(Data records)

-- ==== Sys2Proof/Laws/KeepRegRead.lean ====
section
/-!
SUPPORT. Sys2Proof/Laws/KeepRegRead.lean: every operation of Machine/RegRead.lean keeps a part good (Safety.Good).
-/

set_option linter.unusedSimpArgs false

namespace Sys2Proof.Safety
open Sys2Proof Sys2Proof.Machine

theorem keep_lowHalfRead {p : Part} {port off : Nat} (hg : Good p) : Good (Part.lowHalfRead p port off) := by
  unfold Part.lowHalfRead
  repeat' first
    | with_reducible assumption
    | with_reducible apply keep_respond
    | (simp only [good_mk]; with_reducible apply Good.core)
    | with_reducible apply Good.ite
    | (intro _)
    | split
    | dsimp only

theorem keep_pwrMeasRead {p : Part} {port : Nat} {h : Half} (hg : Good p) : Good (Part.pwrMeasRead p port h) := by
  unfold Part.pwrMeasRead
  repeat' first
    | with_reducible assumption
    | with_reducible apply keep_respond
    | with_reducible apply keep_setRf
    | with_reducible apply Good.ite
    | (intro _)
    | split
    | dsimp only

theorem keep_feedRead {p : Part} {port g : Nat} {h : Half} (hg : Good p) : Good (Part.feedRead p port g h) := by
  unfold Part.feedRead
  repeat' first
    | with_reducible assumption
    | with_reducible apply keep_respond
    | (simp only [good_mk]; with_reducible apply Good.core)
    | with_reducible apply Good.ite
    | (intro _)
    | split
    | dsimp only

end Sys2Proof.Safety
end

(End Data records)

Description of the task: Where does the word "lean" occur in the records? Return every line that holds it.

Result below:
-- ==== Sys2Proof/Laws/KeepRegRead.lean ====
SUPPORT. Sys2Proof/Laws/KeepRegRead.lean: every operation of Machine/RegRead.lean keeps a part good (Safety.Good).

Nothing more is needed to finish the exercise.